祝君則心情煩躁,胃口不佳,只到樓下便利店隨便吃了點東西,然後買了些抹傷的藥和兩盒糖。

做完這一切,只過去了15分鐘。

他並不打算這麽快回去,而是找了個角落坐下,靜靜地欣賞屏幕中小孩對墻反省的姿態。

耳機裏隱約傳出低弱的抽氣聲,畫面中央,遲羿雙腿扭蹭,顫抖明顯,手還時不時要偷偷摸摸地背到腰後,做賊似的碰一下,馬上又放回去。

他一開始還能安分地站著,越到後面越撐不住,於是開始投機取巧,自以為隱蔽地歪靠在墻上,額頭抵著墻面,壓下全身的重量。

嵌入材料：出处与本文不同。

-- ==== Sys2Proof/Machine/Sequencer.lean ====
section
/-! DEFINITION. The sequencer (spec/10_state.md R29): it accepts one command, runs it to its response, and accepts the
next once the host has taken the response (spec/20_memory.md R43 to R46). Reset overrides everything (R201). -/

namespace Sys2Proof.Machine

/-- `IDLE -> BUSY` (R29): the context a command starts with. The order of checks is R185's: a `BOUND` with `W = 0` is
answered before its threshold is computed, so it has no context. -/
def State.beginCommand (s : State) (i : Instr) : State :=
  match i with
  | .adv a => { s with phase := .busy (.adv (advInit a s.oddInc)) }
  | .bound w =>
    if w = 0 then s.raise .invalidArg else { s with phase := .busy (.bound w (boundThreshold w)) }
  | .load a b => { s with phase := .busy (.simple (.load a b)) }
  | .seeds a b => { s with phase := .busy (.simple (.seeds a b)) }
  | .seed a => { s with phase := .busy (.simple (.seed a)) }
  | .step => { s with phase := .busy (.simple .step) }
  | .next => { s with phase := .busy (.simple .next) }
  | .int63 => { s with phase := .busy (.simple .int63) }
  | .rdstate => { s with phase := .busy (.simple .rdstate) }
  | .rdinc => { s with phase := .busy (.simple .rdinc) }

/-- The block accepts a word (R41): a reserved opcode is answered at once (R67, R181); a command runs whole, or begins,
as the grain of the model's steps says (log entry 3, DESIGN CHOICE). -/
def State.accept (s : State) (w : CmdWord) : Host.Outcome State Fault Refusal :=
  match decode w with
  | .error _ => .next (s.raise .illegalCmd)
  | .ok i =>
    match s.grain with
    | .command => exec i s
    | .transition => .next (s.beginCommand i)

/-- One transition of the block under the levels on its pins (R29, R43, R44, R200): in `IDLE` it accepts the command
presented or waits; in `BUSY` it goes on with the command; in `RESP` it waits for the host to take the response. -/
def State.transition (s : State) : Host.Outcome State Fault Refusal :=
  if s.pins.rst then .next s.resetBlock
  else
    match s.phase with
    | .idle =>
      match s.cmdPort with
      | none => .next s
      | some w => s.popCommand.accept w
    | .busy (.simple i) => exec i s
    | .busy (.adv c) => .next (s.advTransition c)
    | .busy (.bound w t) => .next (s.boundDraw w t)
    | .resp r => .next (if s.pins.rspReady then s.takeResponse r else s)

/-- Places a command so that the next step accepts it: the block idle, no reset, the command first in the host's list and
presented, the step of command grain. The rest of the host's list follows it. -/
def State.presentNext (s : State) (w : CmdWord) : State :=
  { s with
    phase := .idle
    pins := { s.pins with rst := false, cmdValid := true }
    commands := w :: s.commands
    grain := .command }

end Sys2Proof.Machine
end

祝君則皺了眉——遲羿額頭上還留著剛才在護欄上撞出來的傷。

當即收拾東西,走出了便利店。

……

房間裏,手機被視頻通話占據著,遲羿沒戴手表,沒有概念使時間的流逝顯得格外漫長。

祝君則藏在屏幕後面,一句話也不講,自己的一舉一動卻都會被他盡收眼底。

看不到盡頭的死寂讓一切都變得分外難挨。

沒有任何分散註意力的東西,遲羿腦中被迫一遍遍閃回著剛才和祝君則在江邊沖突的情形。

幼稚的犟嘴,口是心非的狠話,越是回想,臉上的溫度就越是滾燙。

他怎麽敢的啊……

如果對著爺爺,他肯定不敢。

爺爺一向不滿他愚鈍的天資,更不喜歡他失去掌控。也許是兒子遲譽華的反叛給他帶來了過於沈重的陰影,他一旦發現遲羿有什麽事情瞞著他,就會應激一般發怒。

爺爺不會打罵他,只會責備看著他的阿姨,開除接送他出門的司機,乃至打電話到他朋友的家裏,讓他們不要帶壞他的孫子。

如果誰都無法責怪,那就把他關起來,關到認錯為止——請鄰居、親戚、甚至他學校的老師和同學到家裏來,看著他認錯,聽他保證不會再犯。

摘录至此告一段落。